§ Exercise requirements
From the listing below, copy only the lines running from the line that contains "false → s.rspReady.take = none →" to the line that contains "### Generation -/", both included.

§ Supplied data
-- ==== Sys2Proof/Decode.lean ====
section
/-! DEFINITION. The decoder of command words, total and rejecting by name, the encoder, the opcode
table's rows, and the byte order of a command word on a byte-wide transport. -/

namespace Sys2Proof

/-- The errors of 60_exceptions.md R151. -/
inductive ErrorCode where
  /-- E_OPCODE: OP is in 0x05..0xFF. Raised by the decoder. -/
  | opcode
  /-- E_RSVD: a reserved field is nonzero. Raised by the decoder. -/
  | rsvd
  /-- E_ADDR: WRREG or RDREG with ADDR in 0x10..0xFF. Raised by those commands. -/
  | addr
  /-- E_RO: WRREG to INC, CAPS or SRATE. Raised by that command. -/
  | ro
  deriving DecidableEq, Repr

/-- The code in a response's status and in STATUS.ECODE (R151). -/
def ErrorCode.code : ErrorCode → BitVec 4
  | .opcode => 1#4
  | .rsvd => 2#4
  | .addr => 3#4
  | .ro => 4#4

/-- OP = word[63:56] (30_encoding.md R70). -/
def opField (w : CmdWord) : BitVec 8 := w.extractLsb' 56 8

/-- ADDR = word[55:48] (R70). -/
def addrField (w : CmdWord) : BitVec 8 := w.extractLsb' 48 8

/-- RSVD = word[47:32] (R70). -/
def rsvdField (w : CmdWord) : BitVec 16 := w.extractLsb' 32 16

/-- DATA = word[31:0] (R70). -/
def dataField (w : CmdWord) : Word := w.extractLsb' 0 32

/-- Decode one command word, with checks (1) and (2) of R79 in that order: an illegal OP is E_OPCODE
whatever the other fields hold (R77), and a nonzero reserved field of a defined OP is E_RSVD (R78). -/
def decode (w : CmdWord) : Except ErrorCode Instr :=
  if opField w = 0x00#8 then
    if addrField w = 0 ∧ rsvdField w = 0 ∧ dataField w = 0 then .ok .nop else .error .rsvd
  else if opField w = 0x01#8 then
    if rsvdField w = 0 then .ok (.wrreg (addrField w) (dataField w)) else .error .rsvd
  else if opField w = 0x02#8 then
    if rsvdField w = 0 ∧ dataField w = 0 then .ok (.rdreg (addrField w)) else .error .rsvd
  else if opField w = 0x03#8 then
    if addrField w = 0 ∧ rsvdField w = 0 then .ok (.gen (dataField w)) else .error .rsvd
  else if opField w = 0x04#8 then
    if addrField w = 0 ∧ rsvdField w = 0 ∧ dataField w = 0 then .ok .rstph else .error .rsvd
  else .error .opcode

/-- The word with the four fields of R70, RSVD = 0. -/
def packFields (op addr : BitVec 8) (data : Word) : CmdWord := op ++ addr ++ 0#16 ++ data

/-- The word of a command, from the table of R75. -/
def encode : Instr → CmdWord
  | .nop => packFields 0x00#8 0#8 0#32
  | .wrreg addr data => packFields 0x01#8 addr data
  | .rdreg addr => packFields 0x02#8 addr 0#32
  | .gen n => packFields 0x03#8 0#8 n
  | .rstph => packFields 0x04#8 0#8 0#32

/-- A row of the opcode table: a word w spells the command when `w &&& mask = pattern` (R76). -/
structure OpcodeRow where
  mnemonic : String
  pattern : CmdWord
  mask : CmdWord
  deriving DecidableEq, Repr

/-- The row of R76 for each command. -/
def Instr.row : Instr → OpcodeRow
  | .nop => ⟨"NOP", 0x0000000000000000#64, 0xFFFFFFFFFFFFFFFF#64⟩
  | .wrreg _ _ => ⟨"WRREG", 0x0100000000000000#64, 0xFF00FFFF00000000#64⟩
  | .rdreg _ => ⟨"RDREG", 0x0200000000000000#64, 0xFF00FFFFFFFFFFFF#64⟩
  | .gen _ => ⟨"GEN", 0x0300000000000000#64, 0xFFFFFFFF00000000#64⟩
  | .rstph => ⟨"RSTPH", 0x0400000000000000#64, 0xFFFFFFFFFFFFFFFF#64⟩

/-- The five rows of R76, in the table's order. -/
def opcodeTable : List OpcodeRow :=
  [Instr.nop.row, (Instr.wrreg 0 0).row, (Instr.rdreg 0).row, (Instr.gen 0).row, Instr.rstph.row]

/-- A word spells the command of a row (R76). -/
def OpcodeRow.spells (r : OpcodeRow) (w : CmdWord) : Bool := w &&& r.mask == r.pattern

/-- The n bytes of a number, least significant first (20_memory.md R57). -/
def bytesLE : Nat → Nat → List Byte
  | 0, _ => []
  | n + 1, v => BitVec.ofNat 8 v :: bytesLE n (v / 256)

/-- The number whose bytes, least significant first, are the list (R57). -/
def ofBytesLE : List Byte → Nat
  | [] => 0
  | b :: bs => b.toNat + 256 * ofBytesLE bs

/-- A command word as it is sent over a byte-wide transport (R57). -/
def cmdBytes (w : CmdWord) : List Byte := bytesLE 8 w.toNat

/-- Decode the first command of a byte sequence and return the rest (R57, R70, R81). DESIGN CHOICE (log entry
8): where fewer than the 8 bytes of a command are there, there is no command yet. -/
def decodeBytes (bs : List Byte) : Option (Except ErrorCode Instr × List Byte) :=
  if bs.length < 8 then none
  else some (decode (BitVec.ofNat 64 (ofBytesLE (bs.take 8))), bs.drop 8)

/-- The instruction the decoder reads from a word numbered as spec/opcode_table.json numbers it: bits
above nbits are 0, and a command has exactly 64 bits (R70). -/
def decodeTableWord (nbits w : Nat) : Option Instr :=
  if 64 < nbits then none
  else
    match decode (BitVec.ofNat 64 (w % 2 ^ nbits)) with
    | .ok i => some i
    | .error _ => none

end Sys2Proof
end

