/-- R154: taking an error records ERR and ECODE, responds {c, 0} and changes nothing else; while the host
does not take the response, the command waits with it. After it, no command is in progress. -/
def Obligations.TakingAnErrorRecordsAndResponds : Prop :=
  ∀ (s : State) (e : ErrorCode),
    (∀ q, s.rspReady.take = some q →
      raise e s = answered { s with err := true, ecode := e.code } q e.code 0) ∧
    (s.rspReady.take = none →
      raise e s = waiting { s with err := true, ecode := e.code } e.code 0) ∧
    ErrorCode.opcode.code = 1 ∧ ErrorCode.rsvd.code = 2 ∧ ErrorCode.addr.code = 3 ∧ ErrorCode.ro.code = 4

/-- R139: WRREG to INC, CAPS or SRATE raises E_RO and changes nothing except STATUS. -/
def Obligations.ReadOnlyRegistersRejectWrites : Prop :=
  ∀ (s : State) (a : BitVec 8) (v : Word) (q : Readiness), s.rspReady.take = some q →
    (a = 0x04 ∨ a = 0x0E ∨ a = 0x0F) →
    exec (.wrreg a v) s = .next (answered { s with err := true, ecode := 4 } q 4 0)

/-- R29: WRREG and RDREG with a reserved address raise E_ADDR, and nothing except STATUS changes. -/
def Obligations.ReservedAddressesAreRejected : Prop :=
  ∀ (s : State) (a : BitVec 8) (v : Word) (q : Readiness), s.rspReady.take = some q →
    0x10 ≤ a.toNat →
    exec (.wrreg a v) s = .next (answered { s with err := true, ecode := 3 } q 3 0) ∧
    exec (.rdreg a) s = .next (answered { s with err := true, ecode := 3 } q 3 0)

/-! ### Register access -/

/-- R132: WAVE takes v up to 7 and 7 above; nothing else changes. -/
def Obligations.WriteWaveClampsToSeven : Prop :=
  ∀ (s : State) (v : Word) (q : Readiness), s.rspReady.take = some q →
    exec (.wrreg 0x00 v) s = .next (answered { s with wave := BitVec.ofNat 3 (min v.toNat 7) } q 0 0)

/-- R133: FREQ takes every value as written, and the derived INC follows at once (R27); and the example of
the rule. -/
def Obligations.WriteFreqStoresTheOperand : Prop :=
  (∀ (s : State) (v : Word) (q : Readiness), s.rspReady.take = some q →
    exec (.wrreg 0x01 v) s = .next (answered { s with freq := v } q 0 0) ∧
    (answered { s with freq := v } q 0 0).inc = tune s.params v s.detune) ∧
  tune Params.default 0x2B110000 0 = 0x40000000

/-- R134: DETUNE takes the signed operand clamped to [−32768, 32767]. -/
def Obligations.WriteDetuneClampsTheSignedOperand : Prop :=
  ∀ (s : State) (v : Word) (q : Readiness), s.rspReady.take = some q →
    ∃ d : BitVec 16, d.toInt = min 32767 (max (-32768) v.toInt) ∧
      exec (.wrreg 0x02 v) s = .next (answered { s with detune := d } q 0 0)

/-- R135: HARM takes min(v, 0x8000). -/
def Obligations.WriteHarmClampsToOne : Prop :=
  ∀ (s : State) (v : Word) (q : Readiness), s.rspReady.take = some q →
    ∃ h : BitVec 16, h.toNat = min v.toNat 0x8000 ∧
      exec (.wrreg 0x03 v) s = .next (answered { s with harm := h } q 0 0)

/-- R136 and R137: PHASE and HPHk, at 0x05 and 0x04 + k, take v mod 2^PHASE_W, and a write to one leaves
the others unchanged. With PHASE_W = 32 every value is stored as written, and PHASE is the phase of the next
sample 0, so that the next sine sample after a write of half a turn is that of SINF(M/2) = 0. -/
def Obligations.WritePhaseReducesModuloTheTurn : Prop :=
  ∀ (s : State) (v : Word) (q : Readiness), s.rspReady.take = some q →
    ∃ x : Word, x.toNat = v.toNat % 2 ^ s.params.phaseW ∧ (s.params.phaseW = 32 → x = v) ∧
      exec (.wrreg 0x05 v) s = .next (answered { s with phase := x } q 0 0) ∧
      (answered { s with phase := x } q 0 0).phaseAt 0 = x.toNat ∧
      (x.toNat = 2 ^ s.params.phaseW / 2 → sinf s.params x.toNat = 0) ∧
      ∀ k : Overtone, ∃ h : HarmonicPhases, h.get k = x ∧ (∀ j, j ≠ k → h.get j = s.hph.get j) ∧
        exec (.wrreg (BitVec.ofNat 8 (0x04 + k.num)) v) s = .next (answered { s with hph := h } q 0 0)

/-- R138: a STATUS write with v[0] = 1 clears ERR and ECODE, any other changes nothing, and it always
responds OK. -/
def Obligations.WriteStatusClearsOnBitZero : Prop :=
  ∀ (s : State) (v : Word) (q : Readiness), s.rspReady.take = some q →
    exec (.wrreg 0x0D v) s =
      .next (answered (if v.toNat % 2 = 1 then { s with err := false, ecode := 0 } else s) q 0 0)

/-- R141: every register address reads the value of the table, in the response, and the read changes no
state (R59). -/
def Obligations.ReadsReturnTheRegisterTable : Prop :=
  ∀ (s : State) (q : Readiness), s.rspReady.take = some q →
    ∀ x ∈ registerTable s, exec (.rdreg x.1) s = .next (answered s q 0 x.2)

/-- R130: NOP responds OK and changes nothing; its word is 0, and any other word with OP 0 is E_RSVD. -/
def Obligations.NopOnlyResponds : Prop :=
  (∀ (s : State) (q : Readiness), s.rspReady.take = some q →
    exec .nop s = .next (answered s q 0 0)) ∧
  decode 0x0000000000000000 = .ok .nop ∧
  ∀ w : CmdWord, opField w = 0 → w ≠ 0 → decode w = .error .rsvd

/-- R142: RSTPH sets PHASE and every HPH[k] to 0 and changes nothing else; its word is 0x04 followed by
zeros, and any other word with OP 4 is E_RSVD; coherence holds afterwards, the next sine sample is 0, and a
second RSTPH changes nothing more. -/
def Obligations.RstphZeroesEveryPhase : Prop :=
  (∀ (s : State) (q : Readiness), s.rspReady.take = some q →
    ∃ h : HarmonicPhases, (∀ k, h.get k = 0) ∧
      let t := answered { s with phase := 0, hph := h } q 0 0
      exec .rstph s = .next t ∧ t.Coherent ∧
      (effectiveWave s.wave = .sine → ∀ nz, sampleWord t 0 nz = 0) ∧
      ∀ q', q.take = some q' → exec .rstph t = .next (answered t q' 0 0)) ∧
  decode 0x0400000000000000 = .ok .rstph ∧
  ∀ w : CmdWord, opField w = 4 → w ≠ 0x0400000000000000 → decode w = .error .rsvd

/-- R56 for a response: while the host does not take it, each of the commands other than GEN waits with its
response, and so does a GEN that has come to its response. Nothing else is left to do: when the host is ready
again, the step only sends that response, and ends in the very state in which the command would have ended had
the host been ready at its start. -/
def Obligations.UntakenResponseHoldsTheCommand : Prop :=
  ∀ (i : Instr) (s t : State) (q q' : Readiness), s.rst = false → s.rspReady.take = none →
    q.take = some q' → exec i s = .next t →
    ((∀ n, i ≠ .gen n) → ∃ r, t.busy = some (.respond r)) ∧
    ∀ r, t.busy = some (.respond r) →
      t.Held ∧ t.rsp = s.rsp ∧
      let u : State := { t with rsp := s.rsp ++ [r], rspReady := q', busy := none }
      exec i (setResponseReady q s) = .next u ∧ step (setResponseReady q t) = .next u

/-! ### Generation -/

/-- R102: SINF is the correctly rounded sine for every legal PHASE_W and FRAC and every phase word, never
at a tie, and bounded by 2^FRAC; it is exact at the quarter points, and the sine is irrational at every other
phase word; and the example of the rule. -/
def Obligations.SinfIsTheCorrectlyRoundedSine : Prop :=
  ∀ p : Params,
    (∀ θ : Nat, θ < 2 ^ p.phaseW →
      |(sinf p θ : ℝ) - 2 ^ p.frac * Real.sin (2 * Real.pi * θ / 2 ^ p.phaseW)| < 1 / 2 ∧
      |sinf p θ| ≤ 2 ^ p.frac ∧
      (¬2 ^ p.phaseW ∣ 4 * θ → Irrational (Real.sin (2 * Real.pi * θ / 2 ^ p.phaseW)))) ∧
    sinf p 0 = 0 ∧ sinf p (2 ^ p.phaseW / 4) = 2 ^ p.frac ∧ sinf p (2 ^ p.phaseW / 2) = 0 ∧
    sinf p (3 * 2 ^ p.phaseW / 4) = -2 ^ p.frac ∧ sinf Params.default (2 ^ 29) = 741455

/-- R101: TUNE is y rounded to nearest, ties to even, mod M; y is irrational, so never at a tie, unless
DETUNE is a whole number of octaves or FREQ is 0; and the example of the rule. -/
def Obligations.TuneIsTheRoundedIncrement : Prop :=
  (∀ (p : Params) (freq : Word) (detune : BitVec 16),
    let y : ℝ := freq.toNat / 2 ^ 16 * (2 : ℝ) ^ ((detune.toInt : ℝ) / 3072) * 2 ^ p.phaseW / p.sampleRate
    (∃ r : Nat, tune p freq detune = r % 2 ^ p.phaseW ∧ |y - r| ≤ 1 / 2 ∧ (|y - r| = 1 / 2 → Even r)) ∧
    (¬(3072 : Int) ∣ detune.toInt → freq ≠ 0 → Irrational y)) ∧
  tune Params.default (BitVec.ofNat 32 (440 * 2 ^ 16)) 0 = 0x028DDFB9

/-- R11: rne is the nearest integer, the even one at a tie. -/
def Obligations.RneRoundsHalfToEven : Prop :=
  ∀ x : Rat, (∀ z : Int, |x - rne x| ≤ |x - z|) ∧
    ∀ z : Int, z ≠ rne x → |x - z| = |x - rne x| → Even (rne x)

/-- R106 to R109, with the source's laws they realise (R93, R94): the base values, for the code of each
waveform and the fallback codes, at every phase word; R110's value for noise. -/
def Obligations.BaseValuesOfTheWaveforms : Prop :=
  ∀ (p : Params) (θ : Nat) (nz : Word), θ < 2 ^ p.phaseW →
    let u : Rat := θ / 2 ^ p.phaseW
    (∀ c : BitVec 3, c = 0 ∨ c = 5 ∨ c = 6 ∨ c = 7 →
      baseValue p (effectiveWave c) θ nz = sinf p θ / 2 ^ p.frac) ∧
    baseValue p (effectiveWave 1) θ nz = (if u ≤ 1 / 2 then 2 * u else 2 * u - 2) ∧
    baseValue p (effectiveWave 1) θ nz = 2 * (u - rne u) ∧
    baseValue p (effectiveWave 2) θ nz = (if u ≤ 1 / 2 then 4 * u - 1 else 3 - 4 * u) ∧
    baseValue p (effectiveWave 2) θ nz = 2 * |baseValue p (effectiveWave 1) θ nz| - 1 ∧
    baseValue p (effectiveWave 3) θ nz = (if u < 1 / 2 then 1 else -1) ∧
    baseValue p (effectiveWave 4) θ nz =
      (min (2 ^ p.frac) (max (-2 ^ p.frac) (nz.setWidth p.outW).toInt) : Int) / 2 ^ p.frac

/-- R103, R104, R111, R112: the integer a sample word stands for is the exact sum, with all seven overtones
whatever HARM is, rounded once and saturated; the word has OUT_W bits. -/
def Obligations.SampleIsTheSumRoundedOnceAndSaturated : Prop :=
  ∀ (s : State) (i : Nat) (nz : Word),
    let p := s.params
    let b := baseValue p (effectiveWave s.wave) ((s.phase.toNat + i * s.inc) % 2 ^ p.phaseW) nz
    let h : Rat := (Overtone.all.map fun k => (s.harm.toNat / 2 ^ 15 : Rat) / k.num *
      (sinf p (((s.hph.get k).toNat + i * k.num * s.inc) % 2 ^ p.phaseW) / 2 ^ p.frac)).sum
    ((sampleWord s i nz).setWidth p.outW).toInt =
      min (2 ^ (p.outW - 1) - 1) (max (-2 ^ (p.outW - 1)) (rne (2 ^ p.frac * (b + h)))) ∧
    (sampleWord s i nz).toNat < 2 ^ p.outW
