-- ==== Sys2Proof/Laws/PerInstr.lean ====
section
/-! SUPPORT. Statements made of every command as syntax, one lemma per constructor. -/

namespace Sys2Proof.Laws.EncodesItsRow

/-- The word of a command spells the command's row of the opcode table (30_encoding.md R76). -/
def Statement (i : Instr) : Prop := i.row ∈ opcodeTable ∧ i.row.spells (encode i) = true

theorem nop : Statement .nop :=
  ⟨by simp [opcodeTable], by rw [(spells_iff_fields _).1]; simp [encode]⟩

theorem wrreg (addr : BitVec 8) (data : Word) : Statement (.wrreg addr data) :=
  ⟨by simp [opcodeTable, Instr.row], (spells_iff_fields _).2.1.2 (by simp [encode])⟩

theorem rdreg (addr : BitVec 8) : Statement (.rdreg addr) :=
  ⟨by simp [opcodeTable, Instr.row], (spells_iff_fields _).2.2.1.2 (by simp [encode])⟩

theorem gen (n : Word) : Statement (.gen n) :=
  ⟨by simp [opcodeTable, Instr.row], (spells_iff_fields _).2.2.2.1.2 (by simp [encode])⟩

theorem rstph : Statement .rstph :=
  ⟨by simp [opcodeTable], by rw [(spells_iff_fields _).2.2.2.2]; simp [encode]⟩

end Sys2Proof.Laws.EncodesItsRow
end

§ Output of the exercise
  ∀ (i : Instr) (s t : State) (q q' : Readiness), s.rst = false → s.rspReady.take = none →
    q.take = some q' → exec i s = .next t →
    ((∀ n, i ≠ .gen n) → ∃ r, t.busy = some (.respond r)) ∧
    ∀ r, t.busy = some (.respond r) →
      t.Held ∧ t.rsp = s.rsp ∧
      let u : State := { t with rsp := s.rsp ++ [r], rspReady := q', busy := none }
      exec i (setResponseReady q s) = .next u ∧ step (setResponseReady q t) = .next u

/-! ### Generation -/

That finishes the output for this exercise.